[Opening Data under study section]

-- ==== Sys2Proof/Word.lean ====
section
/-! DEFINITION. The words of the Track Link: bytes, 16-bit table and argument words, and the 11-bit link character
(spec/12_formats_and_signals.md R165). -/

namespace Sys2Proof

/-- One byte of a frame (R165). -/
abbrev Byte := BitVec 8

/-- A 16-bit word: a table word, an argument word, a pitch number or a check sequence (R165). -/
abbrev Word := BitVec 16

/-- One character on the link, bit i being the content of bit time i (R165): bit 0 the start bit, bits 1..8 the data
bits with the least significant first, bit 9 the mark bit, bit 10 the parity bit. -/
abbrev LinkChar := BitVec 11

end Sys2Proof
end

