-- ==== Sys2Proof/Machine/State.lean ====
section
/-! DEFINITION. The state of the station, block by block, and its value after cold reset. -/

namespace Sys2Proof.Machine

/-- Reasons a command could stop the machine with a fault. There are none: every command of the table has an effect by
the rules (the station's own faults are entries of its Fault List, R160, and are state). -/
inductive Fault
deriving DecidableEq, Repr

/-- Reasons a command could be refused. -/
inductive Refusal where
  /-- Raised only by an arm of exec for a command that has no meaning yet; no arm is so (safe: nothing is claimed of such
  a command). -/
  | notModelled (mnemonic : String)
deriving DecidableEq, Repr

/-- Pitch Tracker (spec/01). The high-water count and the head angles are computed from the turret count and the backlog
(notes/assumptions/13.md). -/
structure Ptk where
  /-- turret count, 0..3599 (R1) -/
  turret : Nat
  /-- backlog, 0..3599 (R1) -/
  backlog : Nat
  /-- infeed pitch number P (R3) -/
  p : Word
  /-- pitch timer, 0..65535 ms (R5) -/
  pitchTimer : Nat
  /-- interval origin present (R5) -/
  originPresent : Bool
  /-- speed, 0..1200 ppm (R5) -/
  speed : Nat
  /-- motion state (R6) -/
  motion : Motion
  /-- standstill timer, 0..50 ms (R6) -/
  standstill : Nat
  /-- lead table as its 16 words (R7) -/
  leadTable : Vector Word 16
  /-- current lead, 0..60 (R8) -/
  lead : Nat
  /-- sync state (R9) -/
  sync : Sync
deriving DecidableEq, Repr

/-- Spindle Unit (R68) and the state of each head. -/
structure Spu where
  /-- cycle position: the slot of the head bus cycle in progress, 0..12 (R68) -/
  position : Nat
  /-- the head slot in progress has ended with its arrival (R69, notes/assumptions/4.md) -/
  slotEnded : Bool
  heads : Vector Spindle 12
deriving DecidableEq, Repr

/-- Recipe Store (spec/06). Exactly one bank is LIVE (R91); the other is RETIRING or SPARE. -/
structure Rcs where
  a : Bank
  b : Bank
  /-- the bank whose role is LIVE -/
  live : BankId
  /-- the other bank's role is RETIRING -/
  retiring : Bool
  /-- spare signature (R94) -/
  signature : Word
  readCursor : Cursor
  writeCursor : Cursor
deriving DecidableEq, Repr

/-- Seal Check Unit (R110, R112). -/
structure Scu where
  ring : Vector Int 64
  writeIndex : Nat
  window : Window
deriving DecidableEq, Repr

/-- Disposition Unit (spec/08). -/
structure Dsu where
  audit : BitVec 10
  rejectRun : Nat
  tallies : Vector Nat 15
deriving DecidableEq, Repr

/-- Link Interface (spec/09). In the discard window true is "discarded", oldest outcome first. -/
structure Lif where
  receiver : Receiver
  passFifo : List SealedFrame
  transmitQueue : List Frame
  sending : Option SealedFrame
  /-- true = ASSERTED -/
  upstreamHold : Bool
  discardWindow : List Bool
deriving DecidableEq, Repr

/-- Input pins at the level last given by a command (notes/assumptions/1.md). -/
structure Pins where
  /-- infeed jar eye, true = blocked = jar present (R27) -/
  infeedEye : Bool
  /-- cap-present switches, bit k = switch k on (R42) -/
  capSwitches : BitVec 12
  /-- steam-pressure switch, true = OK, false = LOW (R55) -/
  steamOk : Bool
  /-- downstream HOLD, true = asserted (R143) -/
  downstreamHold : Bool
  /-- address straps (R159) -/
  straps : BitVec 6
deriving DecidableEq, Repr

/-- The whole station. -/
structure State where
  ptk : Ptk
  /-- CONFIG words (R156) -/
  cfg : Vector Word 7
  /-- Infeed Queue, in increasing order of offset (R18) -/
  ifq : List JarRecord
  /-- Head Table (R32) -/
  heads : Vector Head 12
  /-- steam valves, true = OPEN (R55) -/
  valves : Vector Bool 12
  spu : Spu
  rcs : Rcs
  /-- Outfeed Line, oldest first (R106) -/
  ofl : List OutfeedEntry
  scu : Scu
  dsu : Dsu
  lif : Lif
  flt : FaultList
  /-- the station's own address (R159) -/
  address : Byte
  pins : Pins
  /-- commands not yet taken, first in first out (the model's own field, notes/assumptions/12.md) -/
  pending : List Instr
deriving DecidableEq, Repr

/-- A head context with no jar, IN service (R53). -/
def Head.reset : Head := ⟨.inService, none, .empty, none⟩

/-- The Spindle Unit's state of a head after a reset (R85). -/
def Spindle.reset : Spindle := ⟨.idle, .free, 0, 0, 0, 0, 0⟩

/-- The lead table after cold reset: upper speed 1200 and lead 0 in every entry (R7). -/
def leadTableReset : Vector Word 16 := #v[1200, 0, 1200, 0, 1200, 0, 1200, 0, 1200, 0, 1200, 0, 1200, 0, 1200, 0]

/-- The CONFIG words after cold reset (R156). -/
def configReset : Vector Word 7 := #v[0, 4, 63, 0, 4, 5, 0]

/-- A bank after cold reset: 160 words of 0, none in flight (R104). -/
def Bank.reset : Bank := ⟨Vector.replicate 160 0, 0⟩

/-- The input pins before any command has given a level (DESIGN CHOICE, notes/assumptions/11.md). -/
def Pins.reset : Pins := ⟨false, 0, false, false, 0⟩

/-- The Pitch Tracker after cold reset (R12). -/
def Ptk.reset : Ptk := ⟨0, 0, 0, 0, false, 0, .stopped, 0, leadTableReset, 0, .unsynced⟩

/-- The Recipe Store after cold reset (R104). -/
def Rcs.reset : Rcs :=
  ⟨Bank.reset, Bank.reset, .a, false, crc16 (List.replicate 320 0), ⟨.live, 0⟩, ⟨.live, 0⟩⟩

/-- The Link Interface after a reset (R147). -/
def Lif.reset : Lif := ⟨.hunt, [], [], none, false, []⟩

/-- The station after cold reset: R12, R31, R53, R67, R85, R104, R122, R134, R147, R156, R164; the address that the
straps of `Pins.reset` give (R159). -/
def State.reset : State where
  ptk := Ptk.reset
  cfg := configReset
  ifq := []
  heads := Vector.replicate 12 Head.reset
  valves := Vector.replicate 12 false
  spu := ⟨0, false, Vector.replicate 12 Spindle.reset⟩
  rcs := Rcs.reset
  ofl := []
  scu := ⟨Vector.replicate 64 0, 0, .closed⟩
  dsu := ⟨1, 0, Vector.replicate 15 0⟩
  lif := Lif.reset
  flt := ⟨[], []⟩
  address := strapAddress Pins.reset.straps
  pins := Pins.reset
  pending := []

end Sys2Proof.Machine
end

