-- ==== Sys2Proof/Machine/Seal.lean ====
section
/-! DEFINITION. The Seal Check Unit's events (spec/07): the jar-eye edge and the sensor sample. -/

namespace Sys2Proof.Machine

/-- The window a jar-eye edge opens, with the settle count read at the edge (R112). -/
def openWindow (settle : Nat) : Window := if settle = 0 then .collecting [] 0 else .settling settle 0

/-- JAR_EYE_EDGE (R112): a new window opens whatever the state of the one before. -/
def execJarEyeEdge (s : State) : Host.Outcome State Fault Refusal :=
  .next (s.setScu { s.scu with window := openWindow (s.configWord .settleCount).toNat })

/-- A sample clamped to −500..2500 (R110). -/
def clampSample (v : Int) : Int := clampInt (-500) 2500 v

/-- The clamped sample is written into the ring and the write index moves on (R110). -/
def writeRing (v : Int) (u : Scu) : Scu :=
  { u with ring := u.ring.setIfInBounds u.writeIndex v, writeIndex := (u.writeIndex + 1) % 64 }

/-- The window takes a clamped sample (R113); eight samples complete the measurement (R114). -/
def windowSample (v : Int) (clamped : Bool) (s : State) : State :=
  match s.scu.window with
  | .closed => s
  | .settling settle skipped =>
    s.setScu { s.scu with
      window := if skipped + 1 = settle then .collecting [] 0 else .settling settle (skipped + 1) }
  | .collecting samples n =>
    let samples' := samples ++ [v]
    let n' := if clamped then n + 1 else n
    if 8 ≤ samples'.length then completeMeasurement samples' n' (s.setScu { s.scu with window := .closed })
    else s.setScu { s.scu with window := .collecting samples' n' }

/-- A sensor sample (R110, R113). -/
def takeSample (v : Int) (s : State) : State :=
  windowSample (clampSample v) (clampSample v != v) (s.setScu (writeRing (clampSample v) s.scu))

/-- SENSOR_SAMPLE_ARRIVAL (R110). -/
def execSensorSampleArrival (sample : BitVec 13) (s : State) : Host.Outcome State Fault Refusal :=
  .next (takeSample sample.toInt s)

end Sys2Proof.Machine
end

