/-- A record of up to six annotations is read back whole from its payload, and a payload whose length is not 12 + 6·n is no
record (R14, R15, R165). -/
def Obligations.RecordRoundTrip : Prop :=
  (∀ r : JarRecord, r.annotations.length ≤ 6 →
    (recordBytes r).length = 12 + 6 * r.annotations.length ∧ parseRecord (recordBytes r) = some r) ∧
  ∀ payload : List Byte, (payload.length < 12 ∨ payload.length ≠ 12 + 6 * (payload.getD 9 0).toNat ∨
      6 < (payload.getD 9 0).toNat) → parseRecord payload = none

/-- CHARACTER_ARRIVAL at the receiver: the rows of R136, the idle character ignored in both states (R135), an abandoned frame
entered as a discard (R137, R139), and a frame that the character completes taken through the tests of R138 in their order and
then dispatched. That the discard window takes the frame before the dispatch is the model's (notes/assumptions/14.md). -/
def Obligations.ReceiverTakesCharacters : Prop :=
  ∀ (c : LinkChar) (s : State), LinkBounded s → ∃ t, exec (.characterArrival c) s = .next t ∧
    (charIdle c = true → t = s) ∧
    (charIdle c = false → s.lif.receiver = .hunt → charMark c = false → t = s) ∧
    (charIdle c = false → s.lif.receiver = .hunt → charMark c = true →
      t = s.setLif { s.lif with receiver := .collect [c] }) ∧
    (∀ cs, charIdle c = false → s.lif.receiver = .collect cs → charMark c = true →
      t = discarded 5 (.collect [c]) s) ∧
    (∀ cs, charIdle c = false → s.lif.receiver = .collect cs → charMark c = false → cs.length < 3 →
      t = s.setLif { s.lif with receiver := .collect (cs ++ [c]) }) ∧
    (∀ cs, charIdle c = false → s.lif.receiver = .collect cs → charMark c = false → cs.length = 3 →
      t = if 48 < (charData c).toNat then discarded 1 .hunt s
        else s.setLif { s.lif with receiver := .collect (cs ++ [c]) }) ∧
    (∀ (cs : List LinkChar) (h : 4 ≤ cs.length), charIdle c = false → s.lif.receiver = .collect cs →
      charMark c = false → cs.length + 1 < 6 + (charData cs[3]).toNat → (charData cs[3]).toNat ≤ 48 →
      t = s.setLif { s.lif with receiver := .collect (cs ++ [c]) }) ∧
    (∀ (cs : List LinkChar) (h : 4 ≤ cs.length), charIdle c = false → s.lif.receiver = .collect cs →
      charMark c = false → cs.length + 1 = 6 + (charData cs[3]).toNat → (charData cs[3]).toNat ≤ 48 →
      (let f := heard (cs ++ [c])
       t = if ∃ x ∈ cs ++ [c], charParityError x = true then discarded 2 .hunt s
         else if f.check ≠ crc16 (frameBytes f.frame) then discarded 3 .hunt s
         else if toBeForwarded s.address f.frame = true ∧ s.lif.passFifo.length = 12 then discarded 4 .hunt s
         else dispatch f (passed s)))

/-- The tests of R138 and their discards: over length, a parity error in any character but the length, a check sequence
that differs, and no room in the Pass FIFO for a frame to be forwarded; the eighth discard held raises LINK_NOISE with its
cause (R139). -/
def Obligations.FramesDiscarded : Prop :=
  ∀ s : State, LinkBounded s → s.lif.receiver = .hunt →
    (∀ (address source kind length : Byte), 48 < length.toNat →
      exec (.frameArrival [linkChar address true, linkChar source false, linkChar kind false, linkChar length false]) s =
        .next (discarded 1 .hunt s)) ∧
    (∀ (f : Frame) (i : Nat) (b : Nat) (c : LinkChar), f.payload.length ≤ 48 → i ≠ 3 → 1 ≤ b → b ≤ 10 → b ≠ 9 →
      (frameChars (sealFrame f))[i]? = some c → charIdle (c ^^^ (1#11 <<< b)) = false →
      exec (.frameArrival ((frameChars (sealFrame f)).set i (c ^^^ (1#11 <<< b)))) s = .next (discarded 2 .hunt s)) ∧
    (∀ f : SealedFrame, f.frame.payload.length ≤ 48 → f.check ≠ crc16 (frameBytes f.frame) →
      exec (.frameArrival (frameChars f)) s = .next (discarded 3 .hunt s)) ∧
    ∀ f : Frame, f.payload.length ≤ 48 → s.lif.passFifo.length = 12 → f.address ≠ s.address → f.source ≠ s.address →
      f.address.toNat ≤ 63 → exec (arrival f) s = .next (discarded 4 .hunt s)
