theorem auditStep_toNat (r : BitVec 10) : (auditStep r).toNat =
    2 * r.toNat % 1024 + (if r.toNat / 512 % 2 = r.toNat / 64 % 2 then 0 else 1) := by
  have hone := Bool.toNat_le (r.getLsbD 9 ^^ r.getLsbD 6)
  rw [← newStage_toNat]
  simp only [auditStep, BitVec.toNat_add, BitVec.toNat_shiftLeft, BitVec.toNat_setWidth, BitVec.toNat_ofBool,
    Nat.shiftLeft_eq]
  omega

/-- A step from 512 gives 1, and the double of any other non-zero value is not 0 modulo 1024. -/
theorem auditStep_ne_zero {r : BitVec 10} (h : r ≠ 0) : auditStep r ≠ 0 := by
  have hpos : 0 < r.toNat := toNat_pos_of_ne_zero h
  have hlt : r.toNat < 1024 := r.isLt
  refine BitVec.toNat_ne.2 (Nat.ne_of_gt (?_ : 0 < _))
  rw [auditStep_toNat]
  split_ifs <;> omega

/-! ### The period of the audit register (spec/08 section 8.3) -/

/-- A point that comes back after `n` steps, and not after `n / p` steps for a prime factor `p` of `n`, comes back after no
number of steps below `n`. -/
theorem minimalPeriod_eq_of_div_prime {α : Type} {f : α → α} {x : α} {n : Nat} (hback : f.IsPeriodicPt n x)
    (hprime : ∀ p, p.Prime → p ∣ n → ¬f.IsPeriodicPt (n / p) x) : f.minimalPeriod x = n := by
  obtain ⟨q, hq⟩ := hback.minimalPeriod_dvd
  obtain rfl | hne := eq_or_ne q 1
  · rw [hq, mul_one]
  · obtain ⟨p, hp, k, rfl⟩ := Nat.exists_prime_and_dvd hne
    have hdiv : n / p = f.minimalPeriod x * k := by
      rw [hq, mul_left_comm, Nat.mul_div_cancel_left _ hp.pos]
    refine absurd ?_ (hprime p hp (hq ▸ (Nat.dvd_mul_right p k).mul_left _))
    rw [hdiv]
    exact (Function.isPeriodicPt_minimalPeriod f x).mul_const k

/-- The register is back at 1 after 1023 = 3 · 11 · 31 steps, and not after 341, 93 or 33. -/
theorem auditStep_minimalPeriod_one : auditStep.minimalPeriod 1 = 1023 := by
  refine minimalPeriod_eq_of_div_prime (by decide +kernel) fun p hp hdvd => ?_
  have hfactor : p = 3 ∨ p = 11 ∨ p = 31 := by
    simpa using (Nat.mem_primeFactorsList (n := 1023) (by decide)).2 ⟨hp, hdvd⟩
  obtain rfl | rfl | rfl := hfactor <;> decide +kernel

theorem auditStep_iterate_ne_zero {x : BitVec 10} (hx : x ≠ 0) (n : Nat) : auditStep^[n] x ≠ 0 :=
  Set.MapsTo.iterate (s := {r | r ≠ 0}) (fun _ => auditStep_ne_zero) n hx

section
variable {x : BitVec 10}

theorem auditStep_iterate_injOn (hperiod : auditStep.minimalPeriod x = 1023) :
    Set.InjOn (fun n => (auditStep^[n] x).toNat) (Finset.range 1023) := by
  intro m hm n hn h
  rw [Finset.coe_range, ← hperiod] at hm hn
  exact Function.iterate_injOn_Iio_minimalPeriod hm hn (BitVec.eq_of_toNat_eq h)

/-- A run over one period passes through every non-zero value once. -/
theorem image_auditStep_iterate (hx : x ≠ 0) (hperiod : auditStep.minimalPeriod x = 1023) :
    (Finset.range 1023).image (fun n => (auditStep^[n] x).toNat) = Finset.Ioc 0 1023 := by
  refine Finset.eq_of_subset_of_card_le (Finset.image_subset_iff.2 fun n _ => ?_) ?_
  · exact toNat_mem_Ioc_of_ne_zero (auditStep_iterate_ne_zero hx n)
  · rw [Finset.card_image_of_injOn (auditStep_iterate_injOn hperiod), Finset.card_range, Nat.card_Ioc]

theorem exists_auditStep_iterate_eq (hx : x ≠ 0) (hperiod : auditStep.minimalPeriod x = 1023) {r : BitVec 10} (hr : r ≠ 0) :
    ∃ n, n < 1023 ∧ auditStep^[n] x = r := by
  have hmem := toNat_mem_Ioc_of_ne_zero hr
  rw [← image_auditStep_iterate hx hperiod] at hmem
  obtain ⟨n, hn, h⟩ := Finset.mem_image.1 hmem
  exact ⟨n, Finset.mem_range.1 hn, BitVec.eq_of_toNat_eq h⟩

/-- Over a period an exponent selects the multiples of 2^k within 1..1023. -/
theorem countP_auditSelects (hx : x ≠ 0) (hperiod : auditStep.minimalPeriod x = 1023) {k : Nat} (hk : 1 ≤ k) :
    (List.range 1023).countP (fun n => auditSelects (auditStep^[n] x) k) = 1023 / 2 ^ k := by
  have hselects (n : Nat) : auditSelects (auditStep^[n] x) k = decide (2 ^ k ∣ (auditStep^[n] x).toNat) := by
    simp [auditSelects, hk, Nat.dvd_iff_mod_eq_zero]
  calc (List.range 1023).countP (fun n => auditSelects (auditStep^[n] x) k)
      = ((Finset.range 1023).filter fun n => 2 ^ k ∣ (auditStep^[n] x).toNat).card := by
        rw [List.countP_congr fun n _ => by rw [hselects], List.countP_eq_length_filter]
        rfl
    _ = (((Finset.range 1023).image fun n => (auditStep^[n] x).toNat).filter (2 ^ k ∣ ·)).card := by
        rw [Finset.filter_image, Finset.card_image_of_injOn]
        exact (auditStep_iterate_injOn hperiod).mono (Finset.filter_subset _ _)
    _ = 1023 / 2 ^ k := by rw [image_auditStep_iterate hx hperiod, Nat.Ioc_filter_dvd_card_eq_div]

end

theorem div_two_pow_of_full_period {k : Nat} (hk : k ≤ 10) : 1023 / 2 ^ k = 2 ^ (10 - k) - 1 := by
  interval_cases k <;> rfl

/-- Settles O30: the register's least period from 1 is 1023, the number of its non-zero values, so one period meets each of
them once; the selections are counted from the value after the first step, which has the same period. -/
theorem auditRegisterPeriod : Obligations.AuditRegisterPeriod := by
  have hback : auditStep^[1023] 1 = 1 := by
    rw [← auditStep_minimalPeriod_one, Function.iterate_minimalPeriod]
  refine ⟨auditStep_toNat, fun _ => auditStep_ne_zero,
    fun r hr => exists_auditStep_iterate_eq (by decide) auditStep_minimalPeriod_one hr, hback, fun k hk hk8 => ?_⟩
  have hsecond : auditStep.minimalPeriod (auditStep 1) = 1023 := by
    rw [Function.minimalPeriod_apply ⟨1023, by decide, hback⟩, auditStep_minimalPeriod_one]
  rw [← div_two_pow_of_full_period (by omega), ← countP_auditSelects (auditStep_ne_zero (by decide)) hsecond hk]
  rfl

end Sys2Proof.Machine
end

section
/-! STATUS (R151): its coded bytes and its response; and CURSOR (R154): the tables a number names, the two refusals and the
cursor set. -/

namespace Sys2Proof.Machine

open Sys2Proof.Claims

/-! ### The state and the response -/

/-- A response changes nothing but the Link Interface, where it is pushed. -/
theorem respond_answers {s : State} (hserved : PortServed s) (code tag : Byte) (st : Status) (data : List Byte) :
    respond code tag st data s = s.setLif (respond code tag st data s).lif ∧
    Answered s code tag st.code data (respond code tag st data s).lif :=
  ⟨respond_eq_setLif code tag st data s, answered_respond hserved code tag st data⟩

/-! ### The coded bytes of STATUS (R151, R165) -/

theorem byteOfNat_syncCode (x : Sync) : byteOfNat x.code = if x = .synced then 1#8 else 0#8 := by cases x <;> rfl

theorem byteOfNat_motionCode (x : Motion) : byteOfNat x.code = if x = .moving then 1#8 else 0#8 := by cases x <;> rfl

theorem serviceCode_eq (x : Service) : x.code = if x = .inService then 0 else 1 := by cases x <;> rfl

theorem byteOfNat_roleCode (r : Rcs) (i : BankId) :
    byteOfNat (r.role i).code = if r.live = i then 0#8 else if r.retiring then 2#8 else 1#8 := by
  unfold Rcs.role
  by_cases hlive : r.live = i
  · rw [if_pos hlive.symm, if_pos hlive]
    rfl
  · rw [if_neg (Ne.symm hlive), if_neg hlive]
    cases r.retiring <;> rfl

theorem firstFaultBytes_of_nil {l : FaultList} (h : l.list = []) : firstFaultBytes l = [0, 0, 0, 0] := by
  rw [firstFaultBytes, h]

theorem firstFaultBytes_of_cons {l : FaultList} {e : FaultEntry} {rest : List FaultEntry} (h : l.list = e :: rest) :
    firstFaultBytes l = byteOfNat e.code.code :: wordBytes e.pitch ++ [e.detail] := by
  rw [firstFaultBytes, h]

/-- Settles O31: the response's data are `statusData`, whose coded bytes are those of R151's table, the first fault's
zeros when the list is empty. -/
theorem statusAnswers : Obligations.StatusAnswers := by
  intro tag s hserved
  obtain ⟨hstate, hanswer⟩ : requestStatus tag s = s.setLif (requestStatus tag s).lif ∧
      Answered s 1 tag 0 (statusData s) (requestStatus tag s).lif := respond_answers hserved 1 tag .ok (statusData s)
  refine ⟨requestStatus tag s, rfl, hstate, ?_⟩
  simp only [statusData, headStatusByte, byteOfNat_syncCode, byteOfNat_motionCode, byteOfNat_roleCode,
    serviceCode_eq, FaultList.count] at hanswer
  cases hlist : s.flt.list with
  | nil =>
    rw [firstFaultBytes_of_nil hlist, hlist] at hanswer
    exact hanswer
  | cons e rest =>
    rw [firstFaultBytes_of_cons hlist, hlist] at hanswer
    exact hanswer
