-- ==== Sys2Proof/Config.lean ====
section
/-! DEFINITION. What an implementation fixes: the two parameters the spec leaves OPEN. There is no free value: the
spec leaves no result of any instruction open (spec/93_implementation_defined.md, part 1). -/

namespace Sys2Proof

/-- The OPEN parameters of R6 (spec/00_scope.md), which "the model takes as an argument". The machine carries them in
its state, no step changes them, and every statement about a state holds for every value of them. DESIGN CHOICE, safe
(log entry 3). -/
structure Params where
  /-- `WORD_BITS` (D1): none is the default, unbounded integers; `some w` is a `w`-bit two's complement word (R114). -/
  wordBits : Option Nat
  /-- `MAX_ADDR` (D2): none is the default, every address `>= 0` is usable; `some m` makes `m` the last usable one. -/
  maxAddr : Option Nat
  deriving DecidableEq, Repr

/-- The defaults the spec takes for both (R6, D1, D2). -/
def Params.default : Params := { wordBits := none, maxAddr := none }

/-- The values the spec allows (R6, D1): a finite `WORD_BITS` "must be at least 64". -/
abbrev Params.legal (p : Params) : Prop := ∀ w ∈ p.wordBits, 64 ≤ w

end Sys2Proof
end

[Closing Data under study section]

From the data above, output only the lines between the line containing "theorem auditStep_toNat (r" and the line containing "rw [← newStage_toNat]", inclusive, exactly as written.

> **Task output**
theorem auditStep_toNat (r : BitVec 10) : (auditStep r).toNat =
    2 * r.toNat % 1024 + (if r.toNat / 512 % 2 = r.toNat / 64 % 2 then 0 else 1) := by
  have hone := Bool.toNat_le (r.getLsbD 9 ^^ r.getLsbD 6)
  rw [← newStage_toNat]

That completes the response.